Second, the economic indicators can be grouped into elements that may serve as a basic model for the Healthy People 2010 effort. They cover assets (e.g., manufacturing inventories). They cover inputs (e.g., plantings). They cover outputs (e.g., durable goods shipments). And they cover the volume and pace of transactions (e.g., U.S. international transactions). The health of the American population has similar key elements. There are assets of the population (e.g., the age structure of the population, good attitudes toward health, and a functioning public health system). There are inputs to good health (e.g., exercise and diet). There are outputs (e.g., years of healthy life). And there is a volume and pace of transactions (e.g., doctor visits, hospitalizations).

Finally, the concept of "leading, coincident, and lagging" indicators may have some parallel in the health field. There are indicators of activities that occur today (e.g., unhealthy behaviors) whose results shape the health status of the population in the future. There are also indicators that reflect impact or results today (e.g., mortality and morbidity data) which are known to be coincident with other current health problems (e.g., sexual behavior), and there are lagging indicators that help drive home the sustained impact of certain results (e.g., economic burden of disease). These concepts may offer utility in the design of leading health indicators.

The Relationship of Healthy People 2010 to
Strategic Planning and Performance Measurement

The Government Performance and Results Act of 1993 (GPRA) aims to improve the efficiency and effectiveness of federally funded programs by holding Federal agencies accountable for spending public dollars. Under GPRA, Federal agencies must submit a five-year strategic plan and an annual performance plan, beginning with the President's fiscal year 1999 budget, which was submitted in January 1998. Within HHS, Healthy People 2000 has provided a framework for initial development of the strategic plan as well as the GPRA plan. The efforts are mutually supportive and exert an influence on each other. Beginning with fiscal year 1999, it is expected that Healthy People 2010 will serve as a rich source of measures for future strategic plans and GPRA plans.

However, Healthy People, the HHS Strategic Plan, and GPRA differ in important ways.

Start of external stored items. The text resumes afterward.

-- ==== Sys2Proof/Proofs/Aftermath.lean ====
section
/-! SUPPORT. What a port's raises, samples, clearings and placings leave, while the notice queue is full (R33 to R36, R41 to R43, R93 to
R96): the register, the positions and the jobs' copies, and of the printer's record what its last reply left in it. -/

namespace Sys2Proof.Machine

/-- The number of the next command, and what the last reply left in a printer's record (R34). -/
def Printer.heads (x : Printer) : Byte × Option Byte × Option Acceptance × Option Condition × Nat :=
  (x.nextCommand, x.reference, x.lastAcceptance, x.lastCondition, x.timeoutCount)

/-- What can change beside the printer's own record. -/
structure Beside (p : Fin 6) (strict : Bool) (s t : State) : Prop where
  aside : Aside p s t
  parts : s.keepsBut t [.faults, .nextFault, .printers, .pool]
  jobs : s.jobsKept strict t
  command : (t.printer p).nextCommand = (s.printer p).nextCommand

/-- And the printer's record keeps what its last reply left, and its spoil count unless that is cleared. -/
structure Aftermath (p : Fin 6) (strict : Bool) (s t : State) : Prop extends Beside p strict s t where
  heads : (t.printer p).heads = (s.printer p).heads
  spoil : (t.printer p).spoilCount = (s.printer p).spoilCount ∨ (t.printer p).spoilCount = 0

section
variable {p : Fin 6} {strict : Bool} {s t u : State}

theorem Beside.refl (p : Fin 6) (strict : Bool) (s : State) : Beside p strict s s :=
  ⟨.refl p s, s.keepsBut_refl _, jobsKept_refl s, rfl⟩

theorem Beside.trans (h : Beside p strict s t) (k : Beside p strict t u) : Beside p strict s u :=
  ⟨h.aside.trans k.aside, h.parts.trans k.parts, h.jobs.trans k.jobs, k.command.trans h.command⟩

theorem Aftermath.refl (p : Fin 6) (strict : Bool) (s : State) : Aftermath p strict s s := ⟨.refl p strict s, rfl, .inl rfl⟩

theorem Aftermath.trans (h : Aftermath p strict s t) (k : Aftermath p strict t u) : Aftermath p strict s u where
  toBeside := h.toBeside.trans k.toBeside
  heads := k.heads.trans h.heads
  spoil := by
    rcases k.spoil with same | clear
    · rw [same]
      exact h.spoil
    · exact .inr clear

theorem Beside.full (h : Beside p strict s t) (full : s.queueFull) : t.queueFull := full.carry h.parts (by decide)

theorem Beside.path (h : Beside p strict s t) (q : Fin 6) : t.path q = s.path q :=
  congrArg (fun x : Vector (List InPathEntry) 6 => x[q]) (h.parts .inPath (by decide))

theorem Beside.untallied (h : Beside p strict s t) : Untallied s t :=
  untallied_of_keeps h.parts (by decide) (by decide) (by decide)

theorem Aftermath.arbitrate (h : Aftermath p strict s t) (full : s.queueFull) : Aftermath p strict s t.arbitrate := by
  rw [State.arbitrate_full t (h.full full)]
  exact h

/-! ### The steps -/

theorem beside_modPrinter (s : State) (p : Fin 6) (strict : Bool) (f : Printer → Printer)
    (command : (f (s.printer p)).nextCommand = (s.printer p).nextCommand) : Beside p strict s (s.modPrinter p f) where
  aside := aside_modPrinter s p f
  parts := (s.modPrinter_keeps p f).mono (by decide)
  jobs := jobsKept_of_pool rfl
  command := by rw [State.modPrinter_same, command]

theorem aftermath_modPrinter (s : State) (p : Fin 6) (strict : Bool) (f : Printer → Printer)
    (heads : (f (s.printer p)).heads = (s.printer p).heads)
    (spoil : (f (s.printer p)).spoilCount = (s.printer p).spoilCount ∨ (f (s.printer p)).spoilCount = 0) :
    Aftermath p strict s (s.modPrinter p f) where
  toBeside := beside_modPrinter s p strict f (congrArg Prod.fst heads :)
  heads := by rw [State.modPrinter_same, heads]
  spoil := by rw [State.modPrinter_same]; exact spoil

theorem aftermath_modFault (s : State) (p : Fin 6) (strict : Bool) (n : Nat) (f : FaultEntry → FaultEntry) :
    Aftermath p strict s (s.modFault n f) :=
  ⟨⟨fun _ _ => rfl, (s.modFault_keeps n f).mono (by decide), jobsKept_of_pool rfl, rfl⟩, rfl, .inl rfl⟩

theorem aftermath_countFault (s : State) (p : Fin 6) (strict : Bool) (c : FaultCode) : Aftermath p strict s (s.countFault p c) :=
  aftermath_modPrinter s p strict _ rfl (.inl rfl)

theorem aftermath_logEntry (s : State) (p : Fin 6) (strict : Bool) (e : FaultEntry) (here : e.printer = p) :
    Aftermath p strict s (s.logEntry e) := by
  subst here
  have listed : ∀ x y, Aftermath e.printer strict s ((s.setFaults x).setNextFault y) := fun x y =>
    ⟨⟨fun _ _ => rfl, ((s.setFaults_keeps x).mono (by decide)).trans ((State.setNextFault_keeps _ y).mono (by decide)),
      jobsKept_of_pool rfl, rfl⟩, rfl, .inl rfl⟩
  exact (listed _ _).trans (aftermath_countFault _ e.printer strict e.first.code)

end

section
variable {p : Fin 6} {strict : Bool} {s : State} (full : s.queueFull)
include full

theorem aftermath_setPrinterState (st : PrinterState) (stays : strict = true → st.losesJobs = false) :
    Aftermath p strict s (s.setPrinterState p st) := by
  obtain ⟨o, -, entered⟩ := serves_setPrinterState s p st
  have record := Printer.of_settled (entered.printers p)
  rw [State.modPrinter_same] at record
  refine ⟨⟨aside_setPrinterState s p st, (s.setPrinterState_full p st full).mono (by decide), jobsKept_setPrinterState full p st stays,
    ?_⟩, ?_, .inl ?_⟩ <;> rw [record]
  rfl

/-! ### Raises (R93, R100) -/

theorem aftermath_raise (c : FaultCode) (other : c ≠ .linkLost) (o : Option Occasion) : Aftermath p strict s (s.raise p c o) := by
  unfold State.raise
  split
  · have here : ((blankEntry p .standing c).of o).printer = p := by cases o <;> rfl
    have opened := ((aftermath_logEntry s p strict _ here).trans (aftermath_modPrinter (s.logEntry _) p strict
      (fun x => { x with openFault := some s.freshFaultNumber }) rfl (.inl rfl))).arbitrate full
    exact opened.trans (aftermath_setPrinterState (opened.full full) _ fun _ => by rw [if_neg other]; rfl)
  · simp only
    split
    · exact (aftermath_countFault s p strict c).trans (aftermath_modFault _ p strict _ _)
    · exact aftermath_modFault s p strict _ _

theorem aftermath_logTransient (c : FaultCode) (o : Occasion) : Aftermath p strict s (s.logTransient p c o) :=
  (aftermath_logEntry s p strict _ rfl).arbitrate full

theorem beside_countConsecutive (e : InPathEntry) : Beside p strict s (s.countConsecutive p e) := by
  have counted := beside_modPrinter s p strict (fun x => { x with spoilCount := saturating 3 ((s.printer p).spoilCount + 1) }) rfl
  unfold State.countConsecutive
  simp only
  split
  · exact counted.trans (aftermath_raise (counted.full full) .repeatedSpoil (by decide) _).toBeside
  · exact counted

theorem aftermath_raiseSpoil (cause : SpoilCause) (e : InPathEntry) : Aftermath p strict s (s.raiseSpoil p cause e).1 := by
  cases cause with
  | misfeed => exact aftermath_logTransient full .misfeed e.occasion
  | stripe => exact aftermath_logTransient full .stripe e.occasion
  | jam => exact aftermath_raise full .jam (by decide) _
  | cutter => exact aftermath_raise full .cutter (by decide) _

theorem beside_raiseOutcome (o : PrintOutcome) (e : InPathEntry) : Beside p strict s (s.raiseOutcome p o e).1 := by
  cases o with
  | done => exact beside_modPrinter s p strict _ rfl
  | spoiled cause =>
    have raised := aftermath_raiseSpoil (p := p) (strict := strict) full cause e
    exact raised.toBeside.trans (beside_countConsecutive (raised.full full) e)
  | notFed => exact .refl p strict s
  | binEmpty => exact (aftermath_logTransient full .binEmpty e.occasion).toBeside

/-! ### The reply's record, sample and condition (R34, R35, R41 to R43) -/

omit full in
theorem aftermath_markCodes (f : CodeMarks → CodeMarks) : Aftermath p strict s (s.markCodes p f) := by
  unfold State.markCodes
  split
  · exact .refl p strict s
  · exact aftermath_modFault s p strict _ _

theorem aftermath_takeSample (n : Nat) : Aftermath p strict s (s.takeSample p n) := by
  have sampled : ∀ x : Printer, (x.takeSample n).heads = x.heads ∧ (x.takeSample n).spoilCount = x.spoilCount := fun x => by
    unfold Printer.takeSample
    split <;> exact ⟨rfl, rfl⟩
  unfold State.takeSample
  split
  · have forced : Aftermath p strict s (s.modPrinter p fun x => { x with
        average := some sensorMarker
        sensorFailed := true
        limits := some (s.heatLimits p) }) := aftermath_modPrinter s p strict _ rfl (.inl rfl)
    exact forced.trans (aftermath_raise (forced.full full) .sensorFail (by decide) none)
  · split
    · have taken : Aftermath p strict s (s.modPrinter p fun x => { x.takeSample n with limits := some (s.heatLimits p) }) :=
        aftermath_modPrinter s p strict _ (sampled _).1 (.inl (sampled _).2)
      simp only
      split
      · exact taken.trans (aftermath_markCodes _)
      · exact taken
    · exact .refl p strict s

theorem aftermath_compareHeat : Aftermath p strict s (s.compareHeat p) := by
  have heat : Aftermath p strict s (if (s.printer p).tooHot then s.setPrinterState p .heatHold else s) := by
    split
    · exact aftermath_setPrinterState full _ fun _ => rfl
    · exact .refl p strict s
  have cool : Aftermath p strict s
      (if (s.printer p).cooled then s.setPrinterState p (if s.path p = [] then .ready else .busy) else s) := by
    split
    · exact aftermath_setPrinterState full _ fun _ => by split <;> rfl
    · exact .refl p strict s
  unfold State.compareHeat
  split
  · exact heat
  · exact heat
  · exact cool
  all_goals exact .refl p strict s

theorem aftermath_takeCondition (c : Condition) : Aftermath p strict s (s.takeCondition p c) := by
  unfold State.takeCondition
  cases c with
  | ready => exact aftermath_markCodes _
  | jam => exact aftermath_raise full .jam (by decide) none
  | cutter => exact aftermath_raise full .cutter (by decide) none
  | coverOpen => exact aftermath_raise full .coverOpen (by decide) none
  | headHot => exact aftermath_raise full .headHot (by decide) none

/-! ### Clearing and placing (R36, R49, R96) -/

/-- A printer is disabled only while nothing is in path. -/
theorem aftermath_completeDisable (stays : strict = true → s.path p ≠ []) (idle : s.path p = []) :
    Aftermath p strict s (s.completeDisable p) := by
  have cleared : Aftermath p strict s (s.modPrinter p fun x => { x with disablePending := false }) :=
    aftermath_modPrinter s p strict _ rfl (.inl rfl)
  exact cleared.trans (aftermath_setPrinterState (cleared.full full) .disabled fun only => absurd idle (stays only))

theorem aftermath_leaveFaulted (stays : strict = true → s.path p ≠ []) : Aftermath p strict s (s.leaveFaulted p) := by
  unfold State.leaveFaulted
  split
  next both => exact aftermath_completeDisable full stays both.2
  · split
    · exact aftermath_setPrinterState full _ fun _ => rfl
    · split <;> exact aftermath_setPrinterState full _ fun _ => rfl

theorem aftermath_entryCleared (stays : strict = true → s.path p ≠ []) (e : FaultEntry) :
    Aftermath p strict s (s.entryCleared p e) := by
  have placed : ∀ u : State, u.queueFull → (strict = true → u.path p ≠ []) →
      Aftermath p strict u (if (u.printer p).state = .faulted then u.leaveFaulted p else u) := fun u full stays => by
    split
    · exact aftermath_leaveFaulted full stays
    · exact .refl p strict u
  have closed : Aftermath p strict s (s.modPrinter p fun x => { x with
      openFault := none
      confirmPending := false
      spoilCount := if e.lists .repeatedSpoil then 0 else x.spoilCount }) :=
    aftermath_modPrinter s p strict _ rfl (by
      simp only
      split
      · exact .inr rfl
      · exact .inl rfl)
  exact closed.trans (placed _ (closed.full full) stays)

theorem aftermath_clearingTest (stays : strict = true → s.path p ≠ []) (answered : Bool) :
    Aftermath p strict s (s.clearingTest p answered) := by
  unfold State.clearingTest
  split
  · exact .refl p strict s
  next e _ =>
    split
    · have cleared : Aftermath p strict s (s.modFault e.number (·.clear .met s.office.clock)).arbitrate :=
        (aftermath_modFault s p strict _ _).arbitrate full
      exact cleared.trans (aftermath_entryCleared (cleared.full full) (fun only => by rw [cleared.path]; exact stays only) e)
    · exact .refl p strict s

theorem aftermath_finishDisable (stays : strict = true → s.path p ≠ []) : Aftermath p strict s (s.finishDisable p) := by
  unfold State.finishDisable
  simp only
  split
  next all => exact aftermath_completeDisable full stays all.2.1
  · exact .refl p strict s

end

/-! ### The whole of it -/

/-- A CLEAR answered TAKEN confirms (R34, R99). -/
def State.confirmedIf (s : State) (p : Fin 6) (confirms : Prop) [Decidable confirms] : State := if confirms then s.confirmed p else s

/-- What a reply does after the settlement and its record, up to the port's next choice (R34 to R36, R41 to R43, R49, R95, R96). -/
def State.concluded (s : State) (p : Fin 6) (kind : CommandKind) (r : PrinterReply) : State :=
  (((((s.confirmedIf p (kind = .clear ∧ r.acceptance = .taken)).takeSample p r.temperature).compareHeat p).takeCondition p
    r.condition).clearingTest p false).finishDisable p

/-- The record of a reply taken (R34). -/
def State.recorded (s : State) (p : Fin 6) (n : Byte) (r : PrinterReply) : State :=
  s.modPrinter p fun x => { x.record n r x.bins with lastCondition := some r.condition }

theorem aftermath_concluded {p : Fin 6} {strict : Bool} {s : State} (full : s.queueFull) (stays : strict = true → s.path p ≠ [])
    (kind : CommandKind) (r : PrinterReply) : Aftermath p strict s (s.concluded p kind r) := by
  have confirm : Aftermath p strict s (s.confirmedIf p (kind = .clear ∧ r.acceptance = .taken)) := by
    unfold State.confirmedIf
    split
    · exact (aftermath_modPrinter s p strict (fun x => { x with confirmPending := false, spoilCount := 0 }) rfl (.inr rfl)).trans
        (aftermath_markCodes _)
    · exact .refl p strict s
  unfold State.concluded
  generalize s.confirmedIf p (kind = .clear ∧ r.acceptance = .taken) = a at confirm ⊢
  have sampled := confirm.trans (aftermath_takeSample (confirm.full full) r.temperature)
  generalize a.takeSample p r.temperature = b at sampled ⊢
  have compared := sampled.trans (aftermath_compareHeat (sampled.full full))
  generalize b.compareHeat p = c at compared ⊢
  have conditioned := compared.trans (aftermath_takeCondition (compared.full full) r.condition)
  generalize c.takeCondition p r.condition = d at conditioned ⊢
  have cleared := conditioned.trans (aftermath_clearingTest (conditioned.full full)
    (fun only => by rw [conditioned.path]; exact stays only) false)
  generalize d.clearingTest p false = e at cleared ⊢
  exact cleared.trans (aftermath_finishDisable (cleared.full full) fun only => by rw [cleared.path]; exact stays only)

end Sys2Proof.Machine
end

Healthy People sets 10-year targets, whereas the Strategic Plan sets five year targets and GPRA sets annual targets. Healthy People is focused on national achievements, whereas the strategic plan and GPRA are focused on the performance of a specific agency.

The Federal Government plays an essential role in achievement of Healthy People targets, and this will continue to be reflected in the HHS Strategic Plan and GPRA plan. Indeed, 22 percent of the HHS strategic objectives were adopted from Healthy People 2000. Healthy People therefore offers a reliable database for tracking progress for not only the national health goals, but also the Department's strategic and performance measures.

HHS hopes to continue learning about the links between Healthy People objectives and the strategies to achieve the objectives (i.e., the effectiveness of strategies for reducing risk, providing protective services, etc.) and to describe these links in future strategic and GPRA plans. In this way, the role and accountability of HHS and its agencies for achieving national health objectives can be better described.